Jesse

Rowan

 
 
 

Bushfire Survivor, Gilmore, New South Wales

Six months after the Clyde Mountain bushfire raced towards our Malua Bay home, I still wake up in the middle of the night. Initially it was a jolt of worry about my family's safety, thinking that bushfires are still burning nearby. Now it's a sense of despair about the dangerous future ahead.

On New Year's Eve we had a detailed fire plan, so we stayed to defend our home. With our fire hoses joined together, we managed to keep the fire away. But the terror of watching the flames appear over the ridge, knowing the fire brigade was elsewhere and our communications were cut, remains.

It was an ordeal that stretched over many days and nights, waking every hour to check that the flames in the bush weren't coming closer. Several times, my partner and I had to drag the fire hoses down to the forest to bring the flames back under control.

In the following days, I drove around our community taking photos of the devastation before it was cleaned up. I wanted people to see what had happened to us.

In between taking photos, I'd sit in my hot car and desperately scroll through the news on my phone, hoping I'd see, at last, an announcement that the federal government would finally take meaningful action on climate change.

I saw plenty of headlines from former fire chiefs, scientists, and other experts saying that climate change had fuelled the unprecedented bushfire conditions, and digging up and burning fossil fuels like coal and gas was making it worse.

Even after so many people and animals have died, and thousands of homes have been destroyed, we are not seeing enough action to tackle the root cause of rising bushfire danger.

But the announcement from the federal government never came. Instead, they excused Australia's emissions as too small to matter - when in reality, we are a major polluter and fossil fuel exporter - and have since waved through new coal and gas projects like the Adani mine and a gas facility in Narrabri, to name just two.

Just last week (June 2020), the NSW government released its Strategic Statement on Coal Exploration and Mining that greenlights more coal expansion and mining. We're greenlighting the destruction of our own communities at the hands of climate change.

This lack of leadership fuels a sense of anger and powerlessness, and I feel so abandoned by the people who are supposedly elected to protect everyday Australians. While my family survived the New Year's Eve fire, a safe future feels out of reach, as long as our elected officials knowingly allow climate change to worsen.

We've been through this once before, when we were caught up in the 2003 Canberra firestorm. Fleeing through the flames with my babies, then 10 months and five years old, while my partner stayed and defended our home left me with post-traumatic stress disorder (PTSD). Australia's emissions from producing and burning fossil fuels have increased since then.

We moved to Malua Bay three years after the Canberra fire, in search of green nature spaces for our children. There I joined the local Rural Fire Brigade to feel safer and more prepared for bushfires. I did what I could, but had to stop active duty after a spotted gum tree almost fell on me during a hazard-reduction burn - the third time this had happened.

Unable to face the thought of my kids, then in primary school, losing their mother on the fireground, I became inactive. They're young adults now, and they feel pessimism that the federal government will act credibly on climate change. My younger son even quit school recently, seeing no point in learning for a future that looks scary due to climate change. What can I even tell him, given the leadership failure that surrounds us?

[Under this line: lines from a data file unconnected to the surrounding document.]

/-- SKM page 1 and the slot table (Tables 10.10, 10.11). -/
def Device.liveSkm (d : Device) (off : Nat) : Option Word :=
  let x := d.rf R.skm_LIB_SEL 0 14
  let e := d.libAt x
  if off = R.skm_LIB_ENTRY then
    some (if e.st = 0 then 0 else pack [(e.st, 0), (b2n e.owner.isNone, 15), (e.owner.getD 0, 16)])
  else if inPair off R.skm_LIB_HASH_LO then some (half off R.skm_LIB_HASH_LO e.hash)
  else if off = R.skm_LIB_BYTES then some (wd (4096 * e.units))
  else if off = R.skm_LIB_HOT then some (wd ((List.range 64).filter fun p => x ≠ 0 && (d.slotOf p x).any fun s => d.slotState p s == 2).length)
  else if off = R.skm_LIB_FREE_UNITS then some (wd (d.libArea - d.libUnits fun _ => true))
  else if off = R.skm_LIB_COUNT then some (wd (d.lib.filter fun e => e.2.st == 2).length)
  else if 0x63100 ≤ off ∧ off < 0x63900 ∨ 0x64100 ≤ off ∧ off < 0x64900 then
    let p := 32 * ((off - 0x63000) / 0x1000) + (off % 0x1000 - 0x100) / 0x40
    let s := off % 0x40 / 4
    some (setFld (setFld (d.reg off) 20 1 (b2n (decide (s < d.pipeSlots p) && d.slotPinned p s))) 21 1 (b2n (d.slotActive p s)))
  else none

/-- SCM pages 0 and 1. -/
def Device.liveScm (d : Device) (off : Nat) : Option Word := if off = R.scm_SLOT_NOW then some (wd (d.now.cyc % 16)) else none

/-! ### Queues and tenants (Tables 13.7, 14.2 to 14.5, 15.5, 15.6) -/

/-- The status bits that a queue's state decides: ENABLED and IDLE. -/
def Device.queueBits (d : Device) (g : Nat) (w : Word) : Word := setFld (setFld w 0 1 (b2n (d.qEnabled g))) 1 1 (b2n (d.qIdle g))

/-- The push window of queue g. -/
def Device.livePush (d : Device) (g off : Nat) : Option Word :=
  let x := d.queue g
  if off = R.pw_TAIL g then some (wd x.tail)
  else if off = R.pw_HEAD g then some (d.reg (R.qst_HEAD g))
  else if off = R.pw_STATUS g then
    some (d.queueBits g (pack [(b2n (d.qStat g 2), 2), (b2n (d.qRunahead g), 3), (d.rf off 4 1, 4), (b2n (d.qStat g 4), 5), (b2n (d.qStat g 3), 6),
      (b2n (Store.get pushSlot0 x.push 0).armed, 8), (b2n (Store.get pushSlot0 x.push 1).armed, 9),
      (b2n (Store.get pushSlot0 x.push 2).armed, 10), (b2n (Store.get pushSlot0 x.push 3).armed, 11), (d.qN g, 24)]))
  else none

/-- The entry of queue g. -/
def Device.liveQst (d : Device) (g off : Nat) : Option Word :=
  if off = R.qst_QSTATUS g then some (setFld (d.queueBits g (d.reg off)) 7 1 (b2n (d.queue g).fence.isSome))
  else none

/-- The queues that any register or state of the queue engine names, in ascending order. -/
def Device.namedQueues (d : Device) : List Nat :=
  d.regs.filterMap fun e => if 0x800000 ≤ e.1 ∧ e.1 < 0xC00000 ∧ e.1 % 0x40 = 0x28 then some ((e.1 - 0x800000) / 0x40) else none

/-- QEN page 0: WDOG_QUEUE. -/
def Device.liveQen (d : Device) (off : Nat) : Option Word :=
  if off = R.qen_WDOG_QUEUE then
    some (match d.namedQueues.find? fun g => d.qStat g 5 with
      | some g => pack [(g, 0), (1, 31)]
      | none => 0)
  else none

/-- HOD page e: READS_OUT is the engine's own timing while it stages a job, and 0 otherwise (log entry 143). -/
def Device.liveHod (d : Device) (e off : Nat) : Option Word :=
  if off = R.hod_READS_OUT e then
    some (if d.jobs.any fun j => j.isFrame && j.st == .staging && j.pipe % 16 == e then
      wd ((Config.freeRead off d.now.tick).toNat % (d.rf (R.hod_HOD_CFG e) 0 6 + 1)) else 0)
  else none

I want my children, and future generations, to know that I tried my hardest to fight for their future.

From marching in the streets to going to a firefront with hose in hand, to delivering handwritten letters to my local politicians, to practising how to defend our home, I have done everything I can. I will continue to do so along with thousands of other Australians dreading worsening future fire seasons.

Despite my trauma and exhaustion, I try to hold on to "active hope". It helps to know that every day, more Australians are calling for climate action, and that there are proven solutions to bring down emissions while invigorating our economy.

These include quickly scaling up large-scale renewable energy and battery storage, and ecosystem restoration through land rehabilitation and reforestation. We know what needs to be done; our safety depends on our local, state and federal governments actually doing these things, and fast.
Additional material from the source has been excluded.